Phenomenologically speaking, Silindu is an environmental philosopher. He believes that the jungle is a powerful phenomenon, a living entity. He thinks that the animals who live in the jungle are also human-like beings. He talks to trees and hunts animals only to dull the pangs of hunger. He is an ethical man. He believes that the jungle is an animate being and its animals are his fellow travellers in this world. His younger daughter, Hinnihami, breastfeeds a fawn. His sustainable living with fellow animals and nature is challenged by British law. He kills two people who try to dominate and suppress poor villagers by using their administerial powers. He is sentenced to death.
What I want to highlight here is the way our predecessors coexisted with nature and how they made the environment a part of their lives. Silindu’s philosophy of nature and animals is fascinating because he does not think that humans are not the centre of this living environment. Rather humans are a part of the whole ecosystem. This is the thinking that we need today to address the major environmental crises we are facing.

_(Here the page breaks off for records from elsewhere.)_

-- ==== Sys2Proof/Certificates/Slice0/Obligations.lean ====
section
/-! DEFINITION. The statements about the part, for the provers. The vocabulary is that of Sys2Proof/Safety.lean.

A request's payload is written as its bytes. `Ready` says that the request is the next to execute; `replied` is the state
after a request that changes nothing but the port's queues; result codes are 0 DONE, 1 ACCEPTED, 2 STATE, 3 RANGE,
4 ORDER, 5 FULL, 6 ABSENT, 7 DUPLICATE, 8 LATE, 9 SPENT, 10 BUSY, 11 FRAME, 12 UNKNOWN (00_scope.md). Wherever a reply
joins the queue, a notice that had met a free line counts as begun (the model's choice, log 5). -/

open Sys2Proof Sys2Proof.Machine Sys2Proof.Safety

/-! ## Steps -/

/-- A step runs the command at the front of the queue on the state with the queue's rest. -/
def Obligations.StepRunsTheFrontCommand : Prop :=
  ∀ (c : Instr) (rest : List Instr) (s : State), s.pending = c :: rest → step s = exec c { s with pending := rest }

/-- With no command waiting, a step counts one millisecond (the model's choice, log 2).

While RESET_N is held low every command but FULL_RESET and RESET_N_ASSERTED changes nothing (the model's choice,
log 4), and RESET_N_ASSERTED deasserts both outputs and gives both polarity items their default (R187). -/
def Obligations.IdleStepsAndResetHeldLow : Prop :=
  (∀ s : State, s.pending = [] → step s = .next { s with now := s.now + 1#32 }) ∧
  ((∀ (c : Instr) (s : State), s.resetHeld = true → (∀ straps levels, c ≠ .fullReset straps levels) →
     c ≠ .resetNAsserted → exec c s = .next s) ∧
   ∀ s : State, exec .resetNAsserted s = .next { s with
     resetHeld := true
     outputs := ⟨false, false⟩
     items := { s.items with alertPolarity := .activeLow, limpOutPolarity := .activeLow } })

/-! ## FULL_RESET -/

/-- Run Control, the inputs, straps, items, port, stack and outputs after FULL_RESET (R17, R26, R29, R173, R183, R186,
R187, and the defaults of the items).

The channels, the Arbiter, the horizon and its tables after FULL_RESET (R33, R34, R50, R51, R56, R57, R71, R72, R80,
R88, R89, R97).

The Solver with the whole empty record, the Sequencer and the link with the units' default settings, flags and
patterns after FULL_RESET (R13, R100, R103, R105, R121 to R123, R126, R146, R148, R149, R154, R156).

That FULL_RESET acts in every state and keeps the commands that wait is the model's choice (log 24). -/
def Obligations.FullResetLeavesTheseValues : Prop :=
  (∀ (straps : Straps) (levels : Levels) (s : State), ∃ t, exec (.fullReset straps levels) s = .next t ∧
     t.pending = s.pending ∧ t.now = 0#32 ∧ t.resetHeld = false ∧
     t.run = ⟨.standby, ⟨false, false, false, levels.svc, false⟩, 0#32⟩ ∧
     t.lines.straps = straps ∧
     t.lines.ign.level = levels.ign ∧ t.lines.ign.settling = levels.ign ∧ t.lines.ign.changedAt = 0#32 ∧
     t.lines.svc.level = levels.svc ∧ t.lines.svc.settling = levels.svc ∧ t.lines.svc.changedAt = 0#32 ∧
     t.lines.plug.level = levels.plug ∧ t.lines.plug.settling = levels.plug ∧ t.lines.plug.changedAt = 0#32 ∧
     t.lines.aux.level = levels.aux ∧ t.lines.aux.settling = levels.aux ∧ t.lines.aux.changedAt = 0#32 ∧
     t.items = ⟨.saturate, false, .rising, .rising, .rising, .rising, true, true, true, true, 50, 500, .lowEmission,
       18000, 200, 50, 15000, 240, 1300, 300, .primary, .other, .off, 900, 80, 500, 350, 90, 60, 20, 10, .a, 300, 3,
       .activeLow, .activeLow, 120, 80⟩ ∧
     t.port = ⟨.hunt, [], [], none, [], none, none, 0x01FFFFFF#32⟩ ∧
     t.stack = ⟨[], false, 0x01FFFFFF#32⟩ ∧ t.outputs = ⟨false, false⟩) ∧
  (∀ (straps : Straps) (levels : Levels) (s : State), ∃ t, exec (.fullReset straps levels) s = .next t ∧
     t.demand.traction = ⟨none, 0#32, false, none⟩ ∧ t.demand.brake = ⟨some 0, 0#32, false, none⟩ ∧
     t.demand.lost = false ∧
     t.aux.length = 10 ∧ (∀ c ∈ t.aux, c = ⟨false, .essential, ⟨true, false⟩, 0, 0, .none⟩) ∧
     t.arbiter.queue = [] ∧ t.arbiter.batteryBudget = 0 ∧ t.arbiter.generationBudget = 0 ∧
     t.arbiter.mode = .fixed ∧ t.arbiter.pattern = 0xAA#8 ∧ t.arbiter.pointer = 1 ∧
     t.arbiter.overdrawTripped = false ∧
     t.horizon.paged = true ∧ t.horizon.pageA = [] ∧ t.horizon.pageB = [] ∧ t.horizon.activeA = true ∧
     t.horizon.swapPending = false ∧ t.horizon.distance = 0 ∧ t.horizon.carry = 0 ∧ t.horizon.payloadClass = 0 ∧
     t.horizon.consumption = ⟨60, 120, 180, 240, 320, 420, 540, 25, 40⟩ ∧ t.horizon.reserve = 0 ∧
     t.horizon.runDistance = none ∧ t.horizon.context = ⟨0, .lowEmission, false, 200, false, none, false⟩) ∧
  (∀ (straps : Straps) (levels : Levels) (s : State), ∃ t, exec (.fullReset straps levels) s = .next t ∧
     t.solver.solve = none ∧ t.solver.repeatMark = false ∧ t.solver.latch = false ∧
     t.solver.record = ⟨0#32, 0#32, .standby, .lowEmission, .ev, false, .opened, 0, 0, 0, 0, 0, 0, 0,
       ⟨false, false, false, false⟩, false⟩ ∧
     t.solver.depletion = none ∧
     t.solver.table = ⟨⟨true, true, true, true, true, true⟩, ⟨true, true, true, true, true, false⟩,
       ⟨true, false, false, false, true, false⟩, ⟨true, true, false, false, true, false⟩⟩ ∧
     t.solver.holds = ⟨⟨false, 0#32⟩, ⟨false, 0#32⟩, ⟨false, 0#32⟩, ⟨false, 0#32⟩⟩ ∧
     t.engine.state = .off ∧ t.engine.attempt = 0 ∧ t.engine.path = none ∧ t.engine.bar = none ∧
     t.engine.faultNoted = false ∧ t.engine.minRun = none ∧ t.engine.timer = none ∧ t.engine.wanted = false ∧
     t.link.miu.health = .joining ∧ t.link.eu.health = .joining ∧ t.link.bu.health = .joining ∧
     t.link.acu.health = .disabled ∧
     t.link.miu.settings = ⟨true, 0x10#8, 0x12#8, .other, .same, false, false, none⟩ ∧
     t.link.eu.settings = ⟨true, 0x10#8, 0x12#8, .other, .same, false, false, none⟩ ∧
     t.link.bu.settings = ⟨true, 0x30#8, 0x32#8, .other, .same, false, false, none⟩ ∧
     t.link.acu.settings = ⟨false, 0x10#8, 0x12#8, .other, .same, false, false, none⟩ ∧
     (∀ u : UnitId, (unitRecord t.link u).missed = 0 ∧ (unitRecord t.link u).sequence = 0#8 ∧
       (unitRecord t.link u).flags = 0#8 ∧ (unitRecord t.link u).statusSet = 0#8 ∧
       (unitRecord t.link u).onA = ⟨0, 0, 0, 0, 0, 0, 0⟩ ∧ (unitRecord t.link u).onB = ⟨0, 0, 0, 0, 0, 0, 0⟩) ∧
     t.link.miuMeas = ⟨none, none, none, none, none, none⟩ ∧ t.link.euMeas = ⟨none, none, none, none, none⟩ ∧
     t.link.buMeas = ⟨none, none, none, none, none, none⟩ ∧ t.link.acuDraw = none ∧
     t.link.laneA = ⟨.good, 0, false⟩ ∧ t.link.laneB = ⟨if straps.lanesSingle then .absent else .good, 0, false⟩ ∧
     t.link.frame = .noFrames ∧ t.link.timer = none ∧ t.link.overruns = 0)

/-- Every full-reset state obeys every law of the state. -/
def Obligations.FullResetMeetsEveryLaw : Prop :=
  ∀ (straps : Straps) (levels : Levels) (pending : List Instr),
    StackLaw (State.fullReset straps levels pending) ∧ LimpOutLaw (State.fullReset straps levels pending) ∧
    PortLaw (State.fullReset straps levels pending) ∧ CauseLaw (State.fullReset straps levels pending) ∧
    GrantLaw (State.fullReset straps levels pending) ∧ ZoneTableLaw (State.fullReset straps levels pending) ∧
    ZeroEmissionLaw (State.fullReset straps levels pending) ∧ HorizonLaw (State.fullReset straps levels pending) ∧
    EngineLaw (State.fullReset straps levels pending) ∧ FrameLaw (State.fullReset straps levels pending) ∧
    LaneLaw (State.fullReset straps levels pending) ∧
    EngineZoneLaw (State.fullReset straps levels pending)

When I first addressed Aesthetica, the International conference on Performing Arts, as a keynote speaker, at Christ University, Bangalore, in 2018, in my keynote address, I emphasised the importance of understanding the human body, particularly the performing body as an embodied subject. What I meant by this term ‘embodied subject’ is that over the centuries, our bodies in theatre, rehearsal spaces and studios are being defined and described as an object to be manipulated. Even in modern dance, such manipulation is visible in the modernist approaches to dance. The human body is an object to be manipulated. However, I tried to show the audience that the performing body was not a mere object on stage for audience appreciation. It is a being that is vital for the phenomenological understanding of performance. The paradox of this objectification is that we objectify our bodies as something detached from the mind and similarly, we assume our environment, the world as something given for human consumption.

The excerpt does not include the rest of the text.